Dear Friends,
Step into my study. Shall I fill you a pipe? Pour you a dram? Excellent!
I want to share with you the newest addition to the study. Over the past few years I have dabbled a bit with collecting and listening to vinyl records, or “LPs.” There are a lot of reasons for that.
First, it’s kind of romantic to put a record on a turntable. It’s just intentional in a way clicking “play” on Spotify or Apple Music isn’t. It takes work. You have to want to listen to this album at this moment in time.
Second, listening to vinyl helps one to recover from the attention deficit disorder that has plagued the music industry since the advent of the Internet. People no longer listen to albums. They listen to single songs, which they arrange in their own playlists. I am a bit more old school, and think the arrangement of a set of songs is itself part of the intended art. You can do that with CDs, of course, but it just isn’t as much fun.
Third, it is fun to look for records at thrift stores and book sales. You can find gems hidden in the stacks, and often you can buy them for a dollar. If you take home some artist from the 70s you’ve never heard of, put it on the record player and discover why you have never heard of said artist (i.e., it’s terrible), you’re not out much money for the experience.
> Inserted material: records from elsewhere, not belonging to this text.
-- ==== Sys2Proof/Machine/Operands.lean ====
section
/-! DEFINITION. Quento programs and their operands (R132 to R143): the container, descriptors and their consistency (R134 to
R138), how a command reads and writes memory, cluster memory (R212 to R214) and scratchpad (R107 to R109) with blot tags
(R123, R124), and the intermediates of distributed instructions (R142). -/

namespace Sys2Proof.Machine

/-! ## The container (R132, R139, R141) -/

/-- An instruction word (R141) with its index in the program. -/
structure Word128 where
  ix   : Nat
  op   : Nat
  form : Nat
  a    : Nat
  b    : Nat
  c    : Nat
  mod  : Nat
  lc   : Nat
  imm  : Nat
  deriving DecidableEq, Repr

/-- A command table entry (R139). -/
structure CmdEntry where
  first  : Nat
  count  : Nat
  fcl    : Nat
  ncl    : Nat
  flags  : Nat
  rkey   : Nat
  skey   : Nat
  outs   : List Nat
  deriving DecidableEq, Repr

/-- The program header's fields (R132). -/
def hFlags (p : Bytes) : Nat := num p 6 2
def hTotal (p : Bytes) : Nat := num p 8 4
def hDescOff (p : Bytes) : Nat := num p 12 4
def hDescCount (p : Bytes) : Nat := num p 16 4
def hCmdOff (p : Bytes) : Nat := num p 20 4
def hCmdCount (p : Bytes) : Nat := num p 24 4
def hInstrOff (p : Bytes) : Nat := num p 28 4
def hInstrCount (p : Bytes) : Nat := num p 32 4
def hConstOff (p : Bytes) : Nat := num p 36 4
def hConstBytes (p : Bytes) : Nat := num p 40 4
def hClusters (p : Bytes) : Nat := num p 44 2
def hCores (p : Bytes) : Nat := num p 46 1
def hStaging (p : Bytes) : Nat := num p 48 2
def hProgramId (p : Bytes) : Nat := num p 56 8

/-- "none" in an operand or reference field (R133). -/
def noDesc : Nat := 0xFFFF

/-- The 128 bytes of a descriptor. -/
def descAt (p : Bytes) (k : Nat) : Bytes := sub p (hDescOff p + 128 * k) 128

/-- An instruction word's fields from its 128 bits (R141). -/
def wordOf (n ix : Nat) : Word128 :=
  { ix := ix, op := bitsOf n 0 10, form := bitsOf n 10 4, a := bitsOf n 14 16, b := bitsOf n 30 16, c := bitsOf n 46 16,
    mod := bitsOf n 62 16, lc := bitsOf n 78 16, imm := bitsOf n 94 34 }

/-- Instruction word `i` of a program. -/
def wordAt (p : Bytes) (i : Nat) : Word128 := wordOf (num p (hInstrOff p + 16 * i) 16) i

/-- Command `k` of a program (R139); its output list lies in the constant pool. -/
def cmdAt (p : Bytes) (k : Nat) : CmdEntry :=
  let o := hCmdOff p + 64 * k
  let l := hConstOff p + num p (o + 16) 4
  { first := num p o 4, count := num p (o + 4) 4, fcl := num p (o + 8) 2, ncl := num p (o + 10) 1, flags := num p (o + 11) 1,
    rkey := num p (o + 12) 2, skey := num p (o + 14) 2,
    outs := (List.range (num p (o + 20) 1)).map (fun j => num p (l + 2 * j) 2) }

/-! ## Why an instruction does not have its effect (R159, R327) -/

/-- What stops an instruction: it is skipped with a cause and detail (R159, R160); its command fails with a status, for a failed
partition check at an address (R327); it waits, for nothing the model sends or for bytes of other packages (R347). -/
inductive Stop where
  | skip (cause detail : Nat)
  | fail (status : Nat) (at' : Option (Nat × Nat))
  | wait (reqs : List (Nat × Nat))
  deriving DecidableEq, Repr

/-- Why an instruction stopped, and the state as it stood then: what was read until then has been read (R124, R163). -/
structure Halt where
  why  : Stop
  held : State
  deriving DecidableEq, Repr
Fourth—and I know there are many who would scoff at this notion—vinyl really does sound better. Maybe that’s too value-laden. It sounds different. Digital music has a “brittleness” to it. Some might call it “crispness” or “clarity,” but I call it “brittle.” I think it actually takes switching to vinyl to really get what I’m saying. If I listen to Apple Music in my study all day, my ears get tired like they are getting slowly assaulted by sound. I find myself having to turn it off to give myself a break. Vinyl has a natural warmth that simply does not have this effect. It is more relaxing.